Aim of the task:
Output the opening lines of the records exactly. End with the line that contains "unfold State.calTouched".

Study material:
*** Begin section ***

-- ==== Sys2Proof/Laws/KeepsRegisters.lean ====
section
/-! SUPPORT. The operations of Registers.lean keep the queue and the canonical forms. -/
namespace Sys2Proof.Machine

theorem State.readWord_keeps {s0 : State} (s : State) (a : Nat) (hk : Keeps s0 s) :
    Keeps s0 (State.readWord s a).2 := by
  unfold State.readWord
  with_reducible refine ite_keeps_snd ?_ ?_
  · with_reducible apply State.readVt_keeps
    with_reducible assumption
  · with_reducible refine ite_keeps_snd ?_ ?_
    · split
      split
      with_reducible refine mkpair_keeps ?_
      with_reducible apply keeps_pair; with_reducible assumption
      with_reducible apply State.draw_keeps
      with_reducible apply keeps_pair; with_reducible assumption
      with_reducible apply State.draw_keeps
      with_reducible assumption
    · with_reducible refine ite_keeps_snd ?_ ?_
      · with_reducible apply State.pawnRxRead_keeps
        with_reducible assumption
      · with_reducible refine ite_keeps_snd ?_ ?_
        · with_reducible apply State.cvuReadResult_keeps
          with_reducible assumption
        · with_reducible assumption

theorem State.noteCounter_keeps {s0 : State} (s : State) (a : Nat) (w : Word) (hk : Keeps s0 s) :
    Keeps s0 (State.noteCounter s a w) := by
  unfold State.noteCounter
  with_reducible refine ite_keeps ?_ ?_
  · with_reducible assumption
  · with_reducible apply State.fixStart_keeps
    with_reducible assumption

theorem State.plainWrite_keeps {s0 : State} (s : State) (a : Nat) (w : Word) (hk : Keeps s0 s) :
    Keeps s0 (State.plainWrite s a w) := by
  unfold State.plainWrite
  split
  · with_reducible assumption
  · dsimp only
    with_reducible refine ite_keeps ?_ ?_
    · with_reducible apply State.noteCounter_keeps
      with_reducible apply State.setReg_keeps
      with_reducible assumption
    · with_reducible apply State.setShReg_keeps
      with_reducible apply State.noteCounter_keeps
      with_reducible apply State.setReg_keeps
      with_reducible assumption

theorem State.calTouched_keeps {s0 : State} (s : State) (o n : Nat) (hk : Keeps s0 s) :
    Keeps s0 (State.calTouched s o n) := by
  unfold State.calTouched
  with_reducible refine foldl_keeps ?_ ?_
  · intro t1_0 t1_1 h1
    with_reducible refine ite_keeps ?_ ?_
    · with_reducible apply State.wr_keeps
      with_reducible assumption
    · with_reducible assumption
  · with_reducible assumption

theorem State.fcmStore_keeps {s0 : State} (s : State) (o : Nat) (b : List Byte) (hk : Keeps s0 s) :
    Keeps s0 (State.fcmStore s o b) := by
  unfold State.fcmStore
  with_reducible apply State.calTouched_keeps
  with_reducible apply State.fcmBytes_keeps
  with_reducible assumption

theorem State.memberWrite_keeps {s0 : State} (s : State) (o : Nat) (w : Word) (hk : Keeps s0 s) :
    Keeps s0 (State.memberWrite s o w) := by
  unfold State.memberWrite
  with_reducible refine foldl_keeps ?_ ?_
  · intro t0_0 t0_1 h0
    with_reducible refine ite_keeps ?_ ?_
    · with_reducible apply State.setW1c_keeps
      with_reducible assumption
    · with_reducible apply State.fcmStore_keeps
      with_reducible assumption
  · with_reducible assumption

theorem State.fcmWrite_keeps {s0 : State} (s : State) (o : Nat) (w : Word) (hk : Keeps s0 s) :
    Keeps s0 (State.fcmWrite s o w) := by
  unfold State.fcmWrite
  with_reducible refine ite_keeps ?_ ?_
  · with_reducible assumption
  · with_reducible refine ite_keeps ?_ ?_
    · with_reducible assumption
    · with_reducible refine ite_keeps ?_ ?_
      · with_reducible assumption
      · with_reducible refine ite_keeps ?_ ?_
        · with_reducible apply State.memberWrite_keeps
          with_reducible assumption
        · with_reducible apply State.fcmStore_keeps
          with_reducible assumption
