-- ==== Sys2Proof/Laws/KeepsEcc.lean ====
section
/-! SUPPORT. The operations of Ecc.lean keep the queue and the canonical forms. -/
namespace Sys2Proof.Machine

theorem State.eccCorrected_keeps {s0 : State} (s : State) (m w : Nat) (hk : Keeps s0 s) :
    Keeps s0 (State.eccCorrected s m w) := by
  unfold State.eccCorrected
  extract_lets +onlyGivenNames x1
  have h1 : Keeps s0 x1 := by
    unfold x1
    with_reducible apply State.bump_keeps
    with_reducible assumption
  clear_value x1
  with_reducible refine ite_keeps ?_ ?_
  · with_reducible apply State.raise_keeps
    with_reducible refine keeps_mk_of (keeps_parts ?_)
    with_reducible assumption
  · with_reducible assumption

theorem State.eccReport_keeps {s0 : State} (s : State) (m w : Nat) (hk : Keeps s0 s) :
    Keeps s0 (State.eccReport s m w) := by
  unfold State.eccReport
  extract_lets +onlyGivenNames x1
  have h1 : Keeps s0 x1 := by
    unfold x1
    with_reducible apply State.wr_keeps
    with_reducible apply State.wr_keeps
    with_reducible apply State.bump_keeps
    with_reducible assumption
  clear_value x1
  with_reducible refine ite_keeps ?_ ?_
  · with_reducible apply State.raise_keeps
    with_reducible refine keeps_mk_of (keeps_parts ?_)
    with_reducible assumption
  · with_reducible assumption

theorem State.eccBad_keeps {s0 : State} (s : State) (m w : Nat) (hk : Keeps s0 s) :
    Keeps s0 (State.eccBad s m w) := by
  unfold State.eccBad
  with_reducible refine ite_keeps ?_ ?_
  · with_reducible assumption
  · with_reducible refine keeps_mk_of (keeps_parts ?_)
    with_reducible assumption

theorem State.eccRewriteDue_keeps {s0 : State} (s : State) (w : Nat) (hk : Keeps s0 s) :
    Keeps s0 (State.eccRewriteDue s w) := by
  unfold State.eccRewriteDue
  with_reducible refine ite_keeps ?_ ?_
  · with_reducible refine keeps_mk_of (keeps_parts ?_)
    with_reducible assumption
  · with_reducible assumption

theorem State.eccFcm_keeps {s0 : State} (s : State) (w : Nat) (hk : Keeps s0 s) :
    Keeps s0 (State.eccFcm s w) := by
  unfold State.eccFcm
  dsimp only
  with_reducible refine ite_keeps ?_ ?_
  · with_reducible apply State.fallbackAgain_keeps
    with_reducible apply State.eccRewriteDue_keeps
    with_reducible apply State.floorFall_keeps
    with_reducible apply State.eccBad_keeps
    with_reducible assumption
  · with_reducible refine ite_keeps ?_ ?_
    · with_reducible apply State.eccCensusWord_keeps
      with_reducible apply State.eccRewriteDue_keeps
      with_reducible apply State.floorFall_keeps
      with_reducible apply State.eccBad_keeps
      with_reducible assumption
    · with_reducible apply State.eccRewriteDue_keeps
      with_reducible apply State.floorFall_keeps
      with_reducible apply State.eccBad_keeps
      with_reducible assumption

theorem State.eccPkb_keeps {s0 : State} (s : State) (id : Nat) (hk : Keeps s0 s) :
    Keeps s0 (State.eccPkb s id) := by
  unfold State.eccPkb
  dsimp only
  split
  · with_reducible apply State.updPkt_keeps
    with_reducible refine foldl_keeps ?_ ?_
    · intro t0_0 t0_1 h0
      with_reducible apply State.cutTx_keeps
      with_reducible assumption
    · with_reducible refine foldl_keeps ?_ ?_
      · intro t1_0 t1_1 h1
        split
        · with_reducible refine ite_keeps ?_ ?_
          · with_reducible apply State.setPort_keeps
            with_reducible assumption
          · with_reducible assumption
        · with_reducible assumption
      · with_reducible assumption
  · with_reducible refine foldl_keeps ?_ ?_
    · intro t2_0 t2_1 h2
      split
      · with_reducible refine ite_keeps ?_ ?_
        · with_reducible apply State.setPort_keeps
          with_reducible assumption
        · with_reducible assumption
      · with_reducible assumption
    · with_reducible assumption

theorem State.eccAct_keeps {s0 : State} (s : State) (m w frame : Nat) (bootsel : BitVec 2) (hk : Keeps s0 s) :
    Keeps s0 (State.eccAct s m w frame bootsel) := by
  unfold State.eccAct
  split
  · with_reducible apply State.eccFcm_keeps
    with_reducible assumption
  · with_reducible apply State.eccPkb_keeps
    with_reducible assumption
  · with_reducible apply State.countedRestart_keeps
    with_reducible assumption
  · with_reducible apply State.eccCoverage_keeps
    with_reducible assumption
  · with_reducible assumption

theorem execEccError_keeps {s0 : State} (at_ : Vt) (memory : Fin 5) (word : BitVec 24) (double : Bool) (frame : Nat) (bootsel : BitVec 2) (s : State) (hk : Keeps s0 s) :
    OKeeps s0 (execEccError at_ memory word double frame bootsel s) := by
  unfold execEccError
  dsimp only
  with_reducible refine next_okeeps ?_
  with_reducible refine ite_keeps ?_ ?_
  · with_reducible apply State.eccAct_keeps
    with_reducible refine ite_keeps ?_ ?_
    · with_reducible apply State.eccReport_keeps
      with_reducible apply State.scrubTake_keeps
      with_reducible apply State.elapseTo_keeps
      with_reducible assumption
    · with_reducible apply State.scrubTake_keeps
      with_reducible apply State.elapseTo_keeps
      with_reducible assumption
  · with_reducible apply State.eccCorrected_keeps
    with_reducible apply State.elapseTo_keeps
    with_reducible assumption

theorem State.scrubNote_keeps {s0 : State} (s : State) (m w : Nat) (hk : Keeps s0 s) :
    Keeps s0 (State.scrubNote s m w) := by
  unfold State.scrubNote
  with_reducible refine ite_keeps ?_ ?_
  · with_reducible assumption
  · with_reducible refine keeps_mk_of (keeps_parts ?_)
    with_reducible assumption

theorem execScrubPass_keeps {s0 : State} (at_ : Vt) (found : List (Nat × Nat × Bool)) (s : State) (hk : Keeps s0 s) :
    OKeeps s0 (execScrubPass at_ found s) := by
  unfold execScrubPass
  dsimp only
  with_reducible refine next_okeeps ?_
  with_reducible refine ite_keeps ?_ ?_
  · with_reducible apply State.elapseTo_keeps
    with_reducible assumption
  · with_reducible refine foldl_keeps ?_ ?_
    · intro t0_0 t0_1 h0
      with_reducible refine ite_keeps ?_ ?_
      · with_reducible refine ite_keeps ?_ ?_
        · with_reducible apply State.eccRewriteDue_keeps
          with_reducible apply State.floorFall_keeps
          with_reducible apply State.eccBad_keeps
          with_reducible apply State.scrubNote_keeps
          with_reducible apply State.eccReport_keeps
          with_reducible assumption
        · with_reducible apply State.scrubNote_keeps
          with_reducible apply State.eccReport_keeps
          with_reducible assumption
      · with_reducible apply State.eccCorrected_keeps
        with_reducible assumption
    · with_reducible apply State.elapseTo_keeps
      with_reducible assumption

theorem State.eccRewrite_keeps {s0 : State} (s : State) (img : List Byte) (hk : Keeps s0 s) :
    Keeps s0 (State.eccRewrite s img) := by
  unfold State.eccRewrite
  extract_lets +onlyGivenNames x1
  clear_value x1
  extract_lets +onlyGivenNames x2
  clear_value x2
  extract_lets +onlyGivenNames x3
  clear_value x3
  extract_lets +onlyGivenNames x4
  extract_lets +onlyGivenNames x5
  clear_value x5
  extract_lets +onlyGivenNames x6
  clear_value x6
  extract_lets +onlyGivenNames x7
  have h7 : Keeps s0 x7 := by
    unfold x7
    with_reducible refine keeps_mk_of (keeps_parts ?_)
    with_reducible assumption
  clear_value x7
  extract_lets +onlyGivenNames x8
  have h8 : Keeps s0 x8 := by
    unfold x8
    with_reducible refine foldl_keeps ?_ ?_
    · intro t9_0 t9_1 h9
      with_reducible apply State.fcmStore_keeps
      with_reducible assumption
    · with_reducible assumption
  clear_value x8
  with_reducible refine foldl_keeps ?_ ?_
  · intro t10_0 t10_1 h10
    with_reducible refine ite_keeps ?_ ?_
    · with_reducible apply State.calChkWrite_keeps
      with_reducible assumption
    · with_reducible assumption
  · with_reducible assumption

theorem execEccRewrite_keeps {s0 : State} (at_ : Vt) (s : State) (hk : Keeps s0 s) :
    OKeeps s0 (execEccRewrite at_ s) := by
  unfold execEccRewrite
  extract_lets +onlyGivenNames x1
  have h1 : Keeps s0 x1 := by
    unfold x1
    with_reducible apply State.elapseTo_keeps
    with_reducible assumption
  clear_value x1
  with_reducible refine next_okeeps ?_
  split
  · with_reducible refine ite_keeps ?_ ?_
    · with_reducible assumption
    · with_reducible apply State.eccRewrite_keeps
      with_reducible assumption
  · with_reducible assumption

end Sys2Proof.Machine
end

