-- ==== Sys2Proof/Laws/KeepsCommands.lean ====
section
/-! SUPPORT. The operations of Commands.lean keep the queue and the canonical forms. -/
namespace Sys2Proof.Machine

theorem State.refuse_keeps {s0 : State} (s : State) (st : Status) (hk : Keeps s0 s) :
    Keeps s0 (State.refuse s st).2 := by
  unfold State.refuse
  with_reducible refine mkpair_keeps ?_
  with_reducible assumption

theorem State.answer_keeps {s0 : State} (s : State) (data : List Byte) (hk : Keeps s0 s) :
    Keeps s0 (State.answer s data).2 := by
  unfold State.answer
  with_reducible refine mkpair_keeps ?_
  with_reducible assumption

theorem State.done_keeps {s0 : State} (s : State) (hk : Keeps s0 s) :
    Keeps s0 (State.done s).2 := by
  unfold State.done
  with_reducible apply State.answer_keeps
  with_reducible assumption

theorem State.cmdHello_keeps {s0 : State} (s : State) (o : Origin) (p : List Byte) (hk : Keeps s0 s) :
    Keeps s0 (State.cmdHello s o p).2 := by
  unfold State.cmdHello
  extract_lets +onlyGivenNames x1
  clear_value x1
  extract_lets +onlyGivenNames x2
  clear_value x2
  with_reducible refine ite_keeps_snd ?_ ?_
  · with_reducible apply State.refuse_keeps
    with_reducible assumption
  · with_reducible refine ite_keeps_snd ?_ ?_
    · with_reducible apply State.refuse_keeps
      with_reducible assumption
    · extract_lets +onlyGivenNames x3
      clear_value x3
      with_reducible apply State.answer_keeps
      with_reducible assumption

theorem State.cmdBye_keeps {s0 : State} (s : State) (o : Origin) (_p : List Byte) (hk : Keeps s0 s) :
    Keeps s0 (State.cmdBye s o _p).2 := by
  unfold State.cmdBye
  split
  · with_reducible refine mkpair_keeps ?_
    with_reducible assumption
  · with_reducible apply State.refuse_keeps
    with_reducible assumption

theorem State.cmdCaps_keeps {s0 : State} (s : State) (o : Origin) (_p : List Byte) (hk : Keeps s0 s) :
    Keeps s0 (State.cmdCaps s o _p).2 := by
  unfold State.cmdCaps
  extract_lets +onlyGivenNames x1
  clear_value x1
  with_reducible apply State.answer_keeps
  with_reducible assumption

theorem State.cmdCredit_keeps {s0 : State} (s : State) (o : Origin) (p : List Byte) (hk : Keeps s0 s) :
    Keeps s0 (State.cmdCredit s o p).2 := by
  unfold State.cmdCredit
  extract_lets +onlyGivenNames x1
  clear_value x1
  split
  · with_reducible apply State.refuse_keeps
    with_reducible assumption
  · with_reducible refine ite_keeps_snd ?_ ?_
    · with_reducible apply State.refuse_keeps
      with_reducible assumption
    · split
      · with_reducible refine mkpair_keeps ?_
        with_reducible apply keeps_pair; with_reducible assumption
        with_reducible apply State.setGrant_keeps
        with_reducible assumption

theorem State.cmdAuth_keeps {s0 : State} (s : State) (o : Origin) (_p : List Byte) (hk : Keeps s0 s) :
    Keeps s0 (State.cmdAuth s o _p).2 := by
  unfold State.cmdAuth
  split
  · with_reducible apply State.refuse_keeps
    with_reducible assumption
  · with_reducible refine ite_keeps_snd ?_ ?_
    · with_reducible apply State.refuse_keeps
      with_reducible assumption
    · extract_lets +onlyGivenNames x1
      clear_value x1
      with_reducible refine mkpair_keeps ?_
      with_reducible refine keeps_mk_of (keeps_parts ?_)
      with_reducible assumption

theorem State.readWords_keeps {s0 : State} (s : State) (a n : Nat) (hk : Keeps s0 s) :
    Keeps s0 (State.readWords s a n).2 := by
  unfold State.readWords
  refine foldl_keeps_snd (fun t i ht => ?_) hk
  exact State.readWord_keeps _ _ ht

theorem State.cmdRegRd_keeps {s0 : State} (s : State) (p : List Byte) (hk : Keeps s0 s) :
    Keeps s0 (State.cmdRegRd s p).2 := by
  unfold State.cmdRegRd
  extract_lets +onlyGivenNames x1
  clear_value x1
  extract_lets +onlyGivenNames x2
  clear_value x2
  with_reducible refine ite_keeps_snd ?_ ?_
  · with_reducible apply State.refuse_keeps
    with_reducible assumption
  · split
    · with_reducible apply State.answer_keeps
      with_reducible apply keeps_pair; with_reducible assumption
      with_reducible apply State.readWords_keeps
      with_reducible assumption

theorem State.cmdRegWr_keeps {s0 : State} (s : State) (p : List Byte) (hk : Keeps s0 s) :
    Keeps s0 (State.cmdRegWr s p).2 := by
  unfold State.cmdRegWr
  extract_lets +onlyGivenNames x1
  clear_value x1
  extract_lets +onlyGivenNames x2
  clear_value x2
  with_reducible refine ite_keeps_snd ?_ ?_
  · with_reducible apply State.refuse_keeps
    with_reducible assumption
  · with_reducible refine ite_keeps_snd ?_ ?_
    · with_reducible apply State.refuse_keeps
      with_reducible assumption
    · with_reducible apply State.done_keeps
      with_reducible refine foldl_keeps ?_ ?_
      · intro t3_0 t3_1 h3
        with_reducible apply State.tryWrite_keeps
        with_reducible assumption
      · with_reducible assumption

theorem State.cmdRegRmw_keeps {s0 : State} (s : State) (p : List Byte) (hk : Keeps s0 s) :
    Keeps s0 (State.cmdRegRmw s p).2 := by
  unfold State.cmdRegRmw
  extract_lets +onlyGivenNames x1
  clear_value x1
  with_reducible refine ite_keeps_snd ?_ ?_
  · with_reducible apply State.refuse_keeps
    with_reducible assumption
  · split
    · extract_lets +onlyGivenNames x2
      clear_value x2
      with_reducible refine ite_keeps_snd ?_ ?_
      · with_reducible apply State.refuse_keeps
        with_reducible assumption
      · with_reducible apply State.answer_keeps
        with_reducible apply State.tryWrite_keeps
        with_reducible apply keeps_pair; with_reducible assumption
        with_reducible apply State.readWord_keeps
        with_reducible assumption

theorem State.mapWrite_keeps {s0 : State} (s : State) (m : Nat) (p : List Byte) (hk : Keeps s0 s) :
    Keeps s0 (State.mapWrite s m p) := by
  unfold State.mapWrite
  with_reducible refine foldl_keeps ?_ ?_
  · intro t1_0 t1_1 h1
    with_reducible apply State.plainWrite_keeps
    with_reducible assumption
  · with_reducible assumption

theorem State.createMap_keeps {s0 : State} (s : State) (m : Nat) (p : List Byte) (commit : Bool) (hk : Keeps s0 s) :
    Keeps s0 (State.createMap s m p commit) := by
  unfold State.createMap
  extract_lets +onlyGivenNames x1
  have h1 : Keeps s0 x1 := by
    unfold x1
    with_reducible apply State.mapName_keeps
    with_reducible apply State.mapWrite_keeps
    with_reducible assumption
  clear_value x1
  with_reducible refine ite_keeps ?_ ?_
  · with_reducible apply State.castleCommit_keeps
    with_reducible assumption
  · with_reducible assumption

theorem State.createMotif_keeps {s0 : State} (s : State) (d : Nat) (p : List Byte) (hk : Keeps s0 s) :
    Keeps s0 (State.createMotif s d p) := by
  unfold State.createMotif
  with_reducible apply State.motifName_keeps
  with_reducible apply State.fcmStore_keeps
  with_reducible assumption

theorem State.createCtx_keeps {s0 : State} (s : State) (c unit : Nat) (hk : Keeps s0 s) :
    Keeps s0 (State.createCtx s c unit) := by
  unfold State.createCtx
  extract_lets +onlyGivenNames x1
  clear_value x1
  with_reducible refine keeps_mk_of (keeps_parts ?_)
  with_reducible assumption

theorem State.createAt_keeps {s0 : State} (s : State) (o : Origin) (cls i : Nat) (p : List Byte) (hk : Keeps s0 s) :
    Keeps s0 (State.createAt s o cls i p) := by
  unfold State.createAt
  split
  · with_reducible apply State.createMap_keeps
    with_reducible assumption
  · with_reducible apply State.createMotif_keeps
    with_reducible assumption
  · with_reducible apply State.seeWrite_keeps
    with_reducible apply State.groupCreate_keeps
    with_reducible assumption
  · with_reducible apply State.createCtx_keeps
    with_reducible assumption
  · with_reducible refine keeps_mk_of (keeps_parts ?_)
    with_reducible assumption

theorem State.cmdCreate_keeps {s0 : State} (s : State) (o : Origin) (p : List Byte) (hk : Keeps s0 s) :
    Keeps s0 (State.cmdCreate s o p).2 := by
  unfold State.cmdCreate
  extract_lets +onlyGivenNames x1
  clear_value x1
  extract_lets +onlyGivenNames x2
  clear_value x2
  with_reducible refine ite_keeps_snd ?_ ?_
  · with_reducible apply State.refuse_keeps
    with_reducible assumption
  · split
    · with_reducible apply State.refuse_keeps
      with_reducible assumption
    · with_reducible refine ite_keeps_snd ?_ ?_
      · with_reducible apply State.refuse_keeps
        with_reducible assumption
      · with_reducible apply State.answer_keeps
        with_reducible apply State.createAt_keeps
        with_reducible assumption

theorem State.destroyMap_keeps {s0 : State} (s : State) (m : Nat) (hk : Keeps s0 s) :
    Keeps s0 (State.destroyMap s m) := by
  unfold State.destroyMap
  dsimp only
  with_reducible apply State.castleCommit_keeps
  with_reducible refine keeps_mk_of (keeps_parts ?_)
  with_reducible apply State.mapRemove_keeps
  with_reducible apply State.wrSh_keeps
  with_reducible assumption

theorem State.destroyMove_keeps {s0 : State} (s : State) (o : Origin) (h : Nat) (hk : Keeps s0 s) :
    Keeps s0 (State.destroyMove s o h).2 := by
  unfold State.destroyMove
  dsimp only
  split
  · with_reducible apply State.done_keeps
    with_reducible apply State.moveFree_keeps
    with_reducible apply State.movesDue_keeps
    with_reducible assumption
  · with_reducible apply State.refuse_keeps
    with_reducible apply State.movesDue_keeps
    with_reducible assumption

*** End section ***

Written solution:
-- ==== Sys2Proof/Laws/KeepsRegisters.lean ====
section
/-! SUPPORT. The operations of Registers.lean keep the queue and the canonical forms. -/
namespace Sys2Proof.Machine

theorem State.readWord_keeps {s0 : State} (s : State) (a : Nat) (hk : Keeps s0 s) :
    Keeps s0 (State.readWord s a).2 := by
  unfold State.readWord
  with_reducible refine ite_keeps_snd ?_ ?_
  · with_reducible apply State.readVt_keeps
    with_reducible assumption
  · with_reducible refine ite_keeps_snd ?_ ?_
    · split
      split
      with_reducible refine mkpair_keeps ?_
      with_reducible apply keeps_pair; with_reducible assumption
      with_reducible apply State.draw_keeps
      with_reducible apply keeps_pair; with_reducible assumption
      with_reducible apply State.draw_keeps
      with_reducible assumption
    · with_reducible refine ite_keeps_snd ?_ ?_
      · with_reducible apply State.pawnRxRead_keeps
        with_reducible assumption
      · with_reducible refine ite_keeps_snd ?_ ?_
        · with_reducible apply State.cvuReadResult_keeps
          with_reducible assumption
        · with_reducible assumption

theorem State.noteCounter_keeps {s0 : State} (s : State) (a : Nat) (w : Word) (hk : Keeps s0 s) :
    Keeps s0 (State.noteCounter s a w) := by
  unfold State.noteCounter
  with_reducible refine ite_keeps ?_ ?_
  · with_reducible assumption
  · with_reducible apply State.fixStart_keeps
    with_reducible assumption

theorem State.plainWrite_keeps {s0 : State} (s : State) (a : Nat) (w : Word) (hk : Keeps s0 s) :
    Keeps s0 (State.plainWrite s a w) := by
  unfold State.plainWrite
  split
  · with_reducible assumption
  · dsimp only
    with_reducible refine ite_keeps ?_ ?_
    · with_reducible apply State.noteCounter_keeps
      with_reducible apply State.setReg_keeps
      with_reducible assumption
    · with_reducible apply State.setShReg_keeps
      with_reducible apply State.noteCounter_keeps
      with_reducible apply State.setReg_keeps
      with_reducible assumption

theorem State.calTouched_keeps {s0 : State} (s : State) (o n : Nat) (hk : Keeps s0 s) :
    Keeps s0 (State.calTouched s o n) := by
  unfold State.calTouched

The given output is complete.